A matter of some debate is the relationship between innovation and change. Individual speakers innovate constantly as they produce new utterances. Likewise, hearers frequently innovate because they may understand input in ways different from what was intended. But from a constructional perspective, innovation is not change, it is a factor that enables change. Change results from the conventionalization and sedimenting of new constructional characteristics that have been replicated across SP/Ws and AD/Rs. Change at the morphosyntactic level is typically manifested (“actualized”) gradually in terms of involving small shifts in the surface realization, including collocations, of a construction (DE SMET, 2012; DETGES, et al., In preparation a).
It is a basic tenet of cognitive linguistics that meaning is not fixed. Rather, there is “meaning potential”: there is an “essentially unlimited number of ways in which an expression can prompt dynamic cognitive processes” (FAUCONNIER, 2008, p. 661). Morphosyntactic changes typically arise out of reinterpretations (“reanalyses”) that occur in replicated contexts, both linguistic and communicative, which ground interpretation (LANGACKER, 1987, p. 497; see also Detges et al., In preparation b and in it papers by HANSEN and WINTER-FROEHMEL). My focus is on linguistic context (also known as “co-text”, STUBBS, 1995). An example of the role of linguistic context is presented below in connection with the rise of the discourse marker use of by the way.

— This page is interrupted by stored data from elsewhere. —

-- ==== Sys2Proof/Machine/Ops.lean ====
section
/-!
DEFINITION. The named operations over State: reading and writing register fields (R9), counters (R16), memories (R33),
MT stamps (R63), power domains (R29), event producers (R306), error reports (R21, R22, R295, R299), the fall of
TIME_VALID (R53) and the resets (R329). Every meaning goes through them.
-/
namespace Sys2Proof.Machine

/-- A meaning answers a next state. -/
abbrev Ans := Host.Outcome State Fault Refusal

/-! ### Register fields -/

/-- What an unlisted register field reads as: its reset value. -/
def regDefault (k : Nat) : Option Nat := some (fieldReset k)

/-- The value of a register field. -/
def State.get (s : State) (f : RF) : Nat := (Store.get regDefault f.key s.regs).getD 0

/-- `v` put into a register field, cut to the field's width. -/
def State.put (s : State) (f : RF) (v : Nat) : State :=
  { s with regs := Store.put regDefault f.key (v % f.bound) s.regs }

/-- Bits that the device sets in a field in the present clock (R10). -/
def State.noteRaised (s : State) (f : RF) (bits : Nat) : State :=
  { s with now := { s.now with raised := if bits = 0 then s.now.raised else (f.key, bits) :: s.now.raised } }

/-- The device puts `v` into a register field; the bits of `v` are set in the present clock (R10). -/
def State.set (s : State) (f : RF) (v : Nat) : State := (s.put f v).noteRaised f (v % f.bound)

/-- The bits of a field that the device has set in the present clock (R10). -/
def State.raised (s : State) (f : RF) : Nat :=
  s.now.raised.foldl (fun m e => if e.1 = f.key then m ||| e.2 else m) 0

/-- A one-bit field reads 1. -/
def State.on (s : State) (f : RF) : Bool := s.get f == 1

/-- A signed field (R17). -/
def State.getI (s : State) (f : RF) : Int := sgn (f.hi + 1 - f.lo) (s.get f)

/-- A signed value into a field. -/
def State.setI (s : State) (f : RF) (x : Int) : State := s.set f (wrap (f.hi + 1 - f.lo) x)

/-- A truth value into a one-bit field. -/
def State.setF (s : State) (f : RF) (b : Bool) : State := s.set f (b2n b)

/-- Bit `i` of a field. -/
def State.bit (s : State) (f : RF) (i : Nat) : Bool := getBit (s.get f) i

/-- Bit `i` of a field at `b`. -/
def State.setBit (s : State) (f : RF) (i : Nat) (b : Bool) : State :=
  (s.put f (Machine.setBit (s.get f) i b)).noteRaised f (b2n b * 2 ^ i % f.bound)

/-- Bits of a field set, the others as they are. -/
def State.orBits (s : State) (f : RF) (m : Nat) : State := (s.put f (s.get f ||| m)).noteRaised f (m % f.bound)

/-- A field back to its reset value. -/
def State.clear (s : State) (f : RF) : State := s.set f (fieldReset f.key)

/-- A counter that counts in the present clock (R16). -/
def State.noteCounted (s : State) (cnt : RF) : State := { s with now := { s.now with counted := cnt.key :: s.now.counted } }

/-- A counter's increment (R16): it stops at its maximum, and an increment it could not count sets OVF. -/
def State.count (s : State) (cnt ovf : RF) : State :=
  (if s.get cnt + 1 < cnt.bound then s.put cnt (s.get cnt + 1) else s.put ovf 1).noteCounted cnt

/-- A 64-bit value from its high and low registers. -/
def State.get64 (s : State) (hi lo : RF) : Nat := s.get hi * 2 ^ 32 + s.get lo

/-! ### Memories -/

/-- What an address that nothing is listed for reads as: an erased byte in code flash, boot configuration and record
store; nothing (never written) elsewhere. (DESIGN CHOICE, log entry 4). -/
def memUnlisted (a : Nat) : Option Byte :=
  if 0x08000000 ≤ a ∧ a < 0x08210000 then some 0xFF
  else if 0x0C000000 ≤ a ∧ a < 0x0C010000 then some 0xFF
  else none

/-- The byte at an address; one that nothing has written is an undefined value, the same until it is written or lost.
(DESIGN CHOICE, log entry 5). -/
def State.byte (s : State) (a : Nat) : Byte := (Store.get memUnlisted a s.mem).getD (Config.undefByte s.epoch a)

/-- A byte written. -/
def State.poke (s : State) (a : Nat) (v : Byte) : State := { s with mem := Store.put memUnlisted a v s.mem }

/-- `n` bytes from an address up. -/
def State.bytes (s : State) (a : Nat) : Nat → List Byte
  | 0 => []
  | n + 1 => s.byte a :: s.bytes (a + 1) n

/-- Bytes written from an address up. -/
def State.pokes (s : State) (a : Nat) : List Byte → State
  | [] => s
  | b :: t => (s.poke a b).pokes (a + 1) t

/-- The number in `n` bytes, least significant first (R8). -/
def State.mem? (s : State) (a n : Nat) : Nat := leNat (s.bytes a n)

/-- A 32-bit word written. -/
def State.pokeWord (s : State) (a w : Nat) : State := s.pokes a (wordBytes w)

/-- The addresses in a range lose their contents. (DESIGN CHOICE, log entry 5). -/
def State.lose (s : State) (lo hi : Nat) : State :=
  { s with mem := s.mem.filter (fun c => !(decide (lo ≤ c.1) && decide (c.1 < hi))), epoch := s.epoch + 1 }

/-- Bytes of a range set to 0xFF: a flash erasure. -/
def State.eraseRange (s : State) (lo n : Nat) : State :=
  { s with mem := s.mem.filter (fun c => !(decide (lo ≤ c.1) && decide (c.1 < lo + n))) }

/-- A range of memory filled, byte by byte. -/
def State.fillWith (s : State) (lo n : Nat) (f : Nat → Byte) : State :=
  { s with mem := s.mem.filter (fun c => decide (c.1 < lo)) ++
      ((List.range n).filterMap fun i => if memUnlisted (lo + i) = some (f (lo + i)) then none else some (lo + i, f (lo + i))) ++
      s.mem.filter fun c => decide (lo + n ≤ c.1) }

/-- A range of memory filled with one byte. -/
def State.fill (s : State) (lo n : Nat) (v : Byte) : State := s.fillWith lo n fun _ => v

/-- A range of memory left with undefined bytes. (DESIGN CHOICE, log entry 5). -/
def State.garble (s : State) (lo n : Nat) : State :=
  { s.fillWith lo n (fun a => Config.undefByte (s.epoch + 1) a) with epoch := s.epoch + 1 }

/-! ### Time -/

/-- The tick that now runs contains the instant, or the instant has passed (MT at the tick's start is `mt`); while MT is frozen it
reaches no later instant (R47, R123). (DEDUCED, log entry 24). -/
def State.due (s : State) (t : Nat) : Bool := if s.get MTIME.STATUS_STATE = 0 then t ≤ s.mt else t < s.mt + 4

/-- A 40-bit stamp against MT (R63): its full instant, and whether it is past. -/
def State.stamp40 (s : State) (x : Nat) : Nat × Bool :=
  let d := (x + 2 ^ 40 - s.mt % 2 ^ 40) % 2 ^ 40
  if d < 2 ^ 39 then (s.mt + d, false) else (s.mt + d - 2 ^ 40, true)

/-- The timebase tick of the first tick that begins at least `ns` nanoseconds after the instant `t` of the present tick. -/
def State.tickAfter (s : State) (t ns : Nat) : Nat := s.tick + (t - s.mt + ns + 3) / 4

/-- TIME_VALID. -/
def State.timeValid (s : State) : Bool := s.on MTIME.STATUS_TIME_VALID

/-- The running image is on trial (R333, R339): the boot record's TRIAL, but not in recovery mode. (DEDUCED, log entry 91). -/
def State.onTrial (s : State) : Bool := s.boot.trial && !s.boot.recovery

/-- A fresh undefined value; the count of those used goes up. (DESIGN CHOICE, log entry 6). -/
def State.fresh (s : State) : Nat × State := (Config.freeValue s.free, { s with free := s.free + 1 })

/-- An output that leaves the device, newest first. -/
def State.emit (s : State) (o : Out) : State := { s with sent := o :: s.sent }

/-- A lane's state replaced. -/
def State.lane (s : State) (n : Fin 10) (f : LaneSt → LaneSt) : State := { s with lanes := s.lanes.set n.1 (f s.lanes[n]) }

/-- A lane's schedule-loader state replaced. -/
def State.schedOf (s : State) (n : Fin 10) (f : SchedSt → SchedSt) : State :=
  { s with sched := s.sched.set n.1 (f s.sched[n]) }

/-- A pin engine's state replaced. -/
def State.eng (s : State) (n : Fin 10) (f : EngSt → EngSt) : State :=
  { s with engines := s.engines.set n.1 (f s.engines[n]) }

/-- Something done for each of the ten lanes in ascending order. -/
def State.forLanes (s : State) (f : Fin 10 → State → State) : State :=
  (List.finRange 10).foldl (fun s n => f n s) s

/-! ### Power domains (R29, R31) -/

/-- The power domains of the architecture chapter. -/
inductive Dom where
  | aon | crk | mgt | sys | lane | link
  deriving DecidableEq, Repr

/-- A domain's state in a ladder step (R29). -/
inductive DomState where
  | on | gated | retained | off
  deriving DecidableEq, Repr

/-- The table of R29; PD_LANE and PD_LINK are Off whenever the device is Detached (R31). (DEDUCED, log entry 72). -/
def domTable (d : Dom) (docked : Bool) (st : PStep) : DomState :=
  match d with
  | .aon => if st = .cold then .off else .on
  | .crk => match st with
    | .pupa | .cold => .off
    | _ => .on
  | .mgt | .sys => match st with
    | .run | .hover => .on
    | .rest => .gated
    | .torpor => .retained
    | _ => .off
  | .lane | .link => if !docked then .off else match st with
    | .run | .hover => .on
    | .rest => .gated
    | .torpor => .retained
    | _ => .off

/-- The state of a power domain now: after a docking in a deeper step PD_LANE and PD_LINK come up only at the exit (R194). -/
def State.dom (s : State) (d : Dom) : DomState := domTable d (s.on AONCTL.MODE_DOCKED && !s.pwr.lateDock) s.pwr.step

/-- The domain is On. -/
def State.domOn (s : State) (d : Dom) : Bool := s.dom d == .on

/-- The power domain of a peripheral block (R37). -/
def Block.dom : Block → Dom
  | .clkgen | .pwrctl | .rstctl | .uart _ | .memctl | .recstore | .flashctl | .erragg | .mtime => .sys
  | .evroute | .svcwire | .touch => .crk
  | .rtc | .harvest | .aonctl | .vaultctl => .aon
  | .adcseq | .lane _ | .pineng | .schedld => .lane
  | .port _ | .ringctl | .linkq | .dicteng => .link
  | .mbox => .mgt

/-- A register access to the address can complete: its block's domain is On or Gated (R38). -/
def State.accessible (s : State) (a : Nat) : Bool :=
  match blockOf a with
  | some b => s.dom b.dom == .on || s.dom b.dom == .gated
  | none => false

/-- A register access that performs `k` where the block can be reached, and ends with a bus error where not (R38).
(DEDUCED, log entry 103). -/
def State.busDo (s : State) (a : Nat) (k : State → State) : Ans :=
  if s.accessible a then .next { k s with bus := .ok 0 } else .next { s with bus := .error }

/-! ### Event producers and channels (R306 to R311) -/

/-- A pulse producer pulses now. -/
def State.pulsing (s : State) (id : Nat) : Bool := s.ev.pulses.any fun p => p.1 == id && decide (s.tick < p.2)

/-- The domain of a producer that pulses (R307). -/
def producerDom (id : Nat) : Dom :=
  if id ≤ 0x04 ∨ id = 0x79 then .sys else if id ≤ 0x67 then .lane else if id = 0x78 then .link else if id = 0x75 then .crk else .aon

/-- The level of a producer (R307); a producer whose domain is not On gives 0 (R209). -/
def State.producer (s : State) (id : Nat) : Bool :=
  match id with
  | 0x70 => s.domOn .sys && s.on (UART.STAT_RX_THR 0)
  | 0x71 => s.domOn .sys && s.on (UART.STAT_RX_THR 1)
  | 0x72 => s.domOn .sys && s.on (UART.STAT_TX_DONE 0)
  | 0x73 => s.domOn .sys && s.on (UART.STAT_TX_DONE 1)
  | 0x74 => s.domOn .crk && s.on SVCWIRE.STAT_BUSY
  | 0x76 => s.on HARVEST.STAT_LOW
  | 0x77 => s.on AONCTL.MODE_DOCKED
  | _ => s.domOn (producerDom id) && s.pulsing id

/-- The level of a lane ball after its synchroniser (R90, R120): what the device drove at the end of the second tick before the
present one, or the level that the board drives, as last given with a command; a ball that nothing drives, or that both drive, reads
an undefined level. (DESIGN CHOICE, log entry 48). -/
def State.ballRead (s : State) (b : Nat) : Bool :=
  if 60 ≤ b then false
  else match getBit s.drives.mask2 b, getBit s.drives.board b with
    | true, false => getBit s.drives.level2 b
    | false, true => getBit s.balls b
    | _, _ => Config.ballLevel s.tick b

/-- The gate signals of R308; those of a domain that is not On are clamped to 0 (R209). -/
def State.gate (s : State) (id : Nat) : Bool :=
  if id = 1 then s.domOn .sys && s.timeValid
  else if 2 ≤ id ∧ id ≤ 0x0B then s.domOn .lane && s.get (LANE.STAT_LSTATE (id - 2)) == 3
  else if id = 0x0C then s.on AONCTL.MODE_DOCKED
  else if 0x20 ≤ id ∧ id ≤ 0x5B then s.domOn .lane && s.ballRead (id - 0x20)
  else false

/-- G of R306. -/
def State.gateOf (s : State) (k : Nat) : Bool :=
  let g := s.get (EVROUTE.CH_CFG_GATE k)
  if g = 0 then true else s.gate g != s.on (EVROUTE.CH_CFG_GATE_INV k)

/-- A producer selected by the channel. -/
def State.selects (s : State) (k id : Nat) : Bool :=
  s.get (EVROUTE.CH_SEL_PSEL0 k) == id || s.get (EVROUTE.CH_SEL_PSEL1 k) == id ||
  s.get (EVROUTE.CH_SEL_PSEL2 k) == id || s.get (EVROUTE.CH_SEL_PSEL3 k) == id

/-- The software pulse of R309 is on. -/
def State.firing (s : State) (k : Nat) : Bool := s.ev.fire.any fun p => p.1 == k && decide (s.tick < p.2)

/-- The output is held at 0 while a write of its selection lands (R311). -/
def State.held (s : State) (k : Nat) : Bool := s.ev.blank.any fun p => p.1 == k && decide (s.tick < p.2)

/-- The channel's output (R306); held at 0 while a write of its selection lands (R311) and under the containment of EVROUTE
(R295), and 0 where PD_CRK is off (R315). -/
def State.chanLevel (s : State) (k : Nat) : Bool :=
  s.domOn .crk && !s.held k && !getBit s.ev.dead k && s.gateOf k &&
  (s.firing k ||
    (s.get (EVROUTE.CH_SEL_PSEL0 k) != 0 && s.producer (s.get (EVROUTE.CH_SEL_PSEL0 k))) ||
    (s.get (EVROUTE.CH_SEL_PSEL1 k) != 0 && s.producer (s.get (EVROUTE.CH_SEL_PSEL1 k))) ||
    (s.get (EVROUTE.CH_SEL_PSEL2 k) != 0 && s.producer (s.get (EVROUTE.CH_SEL_PSEL2 k))) ||
    (s.get (EVROUTE.CH_SEL_PSEL3 k) != 0 && s.producer (s.get (EVROUTE.CH_SEL_PSEL3 k))))

/-- A producer pulses for `ticks` timebase ticks; the catchers hold the rising edge of every channel that it raises (R310). -/
def State.pulse (s : State) (id ticks : Nat) : State :=
  let s' : State := { s with ev := { s.ev with pulses := (id, s.tick + ticks) :: s.ev.pulses } }
  let c := (List.range 32).foldl (fun c k =>
    if s'.selects k id && s'.chanLevel k && !s.chanLevel k then c ||| 2 ^ k else c) 0
  { s' with ev := { s'.ev with caught := s.ev.caught ||| c, rose := s.ev.rose ||| c } }

/-- The outputs of all channels: bit k. -/
def State.chanMask (s : State) : Nat :=
  if s.ev.fire.isEmpty && !s.regs.any (fun p => decide (32 * EVROUTE.CH_SEL 0 ≤ p.1) && decide (p.1 < 32 * EVROUTE.CH_SEL 32)) then 0
  else (List.range 32).foldl (fun v k => v + b2n (s.chanLevel k) * 2 ^ k) 0

/-- The end of a tick: the pin engines' catchers take the outputs, and the channels that rose in it (R310). -/
def State.noteChannels (s : State) : State :=
  { s with ev := { s.ev with chan1 := s.chanMask ||| s.ev.rose, chan2 := s.ev.chan1, rose := 0 } }

/-- The channels after a timebase tick: pulses that have ended are dropped, and the level each channel was seen at falls with
it. -/
def State.tickChannels (s : State) : State :=
  let s : State := { s with ev := { s.ev with
    pulses := s.ev.pulses.filter (fun p => decide (s.tick < p.2)), fire := s.ev.fire.filter (fun p => decide (s.tick < p.2)),
    blank := s.ev.blank.filter (fun p => decide (s.tick < p.2)) } }
  if s.ev.seen = 0 then s
  else
    { s with ev := { s.ev with seen := (List.range 32).foldl (fun c k =>
        if getBit s.ev.seen k && s.chanLevel k then c + 2 ^ k else c) 0 } }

6. A case study: the rise of the discourse marker by the way
In this brief case study I summarize part of TRAUGOTT (2020), in which the histories of the “digressive” markers by the way, by the by, incidentally, and parenthetically are analyzed. My data are drawn manually, mostly from three electronic corpora. One, Early English Books Online (EEBO) is a corpus of c755 million words of Early Modern English books published during the period 1475-1700, many of them theology, sermons, and history. This corpus is neither parsed nor balanced. The other two corpora are parsed and balanced: Corpus of Historical American English (COHA), which gives access to c400 million words from 1810-2009, and Corpus of Contemporary American English, c1 billion words as of March 2020, covering the years 1990–2019.
Nearly all pragmatic markers in English originate historically in discoverable lexical expressions. Some originate in adverbial adjuncts, e.g. by the way < ‘along the road’; but < ‘on the outside’; after all < ‘after everything’; so < ‘in that manner’; now < temporal adverb ‘at this time’. In English a large number of metatextual DMs are adverbial in origin. Some pragmatic markers originate in clauses, many of them epistemic pragmatic markers, e.g. albeit, I guess, I mean (see BRINTON, 1996; 2008; 2019), and a few in NPs, e.g. all the same, no doubt.
In contemporary English, by the way is usually said to signal “digression”, change to a new topic that is represented as less important than D1 (MITTWOCH; HUDDLESTON; COLLINS, 2002, p. 779). The online Google dictionary defines it as “used to introduce a minor topic not connected with what was being spoken about previously”.
(5) [talking of new online games] all of them have failed by staying way too close to the same formula. By the way, I also consider Zelda II as one of my favorites, since that's the most challenging game of the series so far.
(2012 Blog, The legend of Zelda needs to evolve [COCA])
Since the end of the 19thC by the way can also be used as a hedge introducing a possibly sensitive topic in D2. In such cases SP/W downplays the importance of the topic in D2, and introduces it performatively as if it was unimportant. A revised characterization of by the way therefore seems in order: “used to signal that the upcoming clause is to be understood as a minor topic not connected with what was being spoken about previously”:
(6) What do you love about her (Lady Gaga)? By the way, you’re in for a very rude awakening! her ice blue lipstick? The blood drinking?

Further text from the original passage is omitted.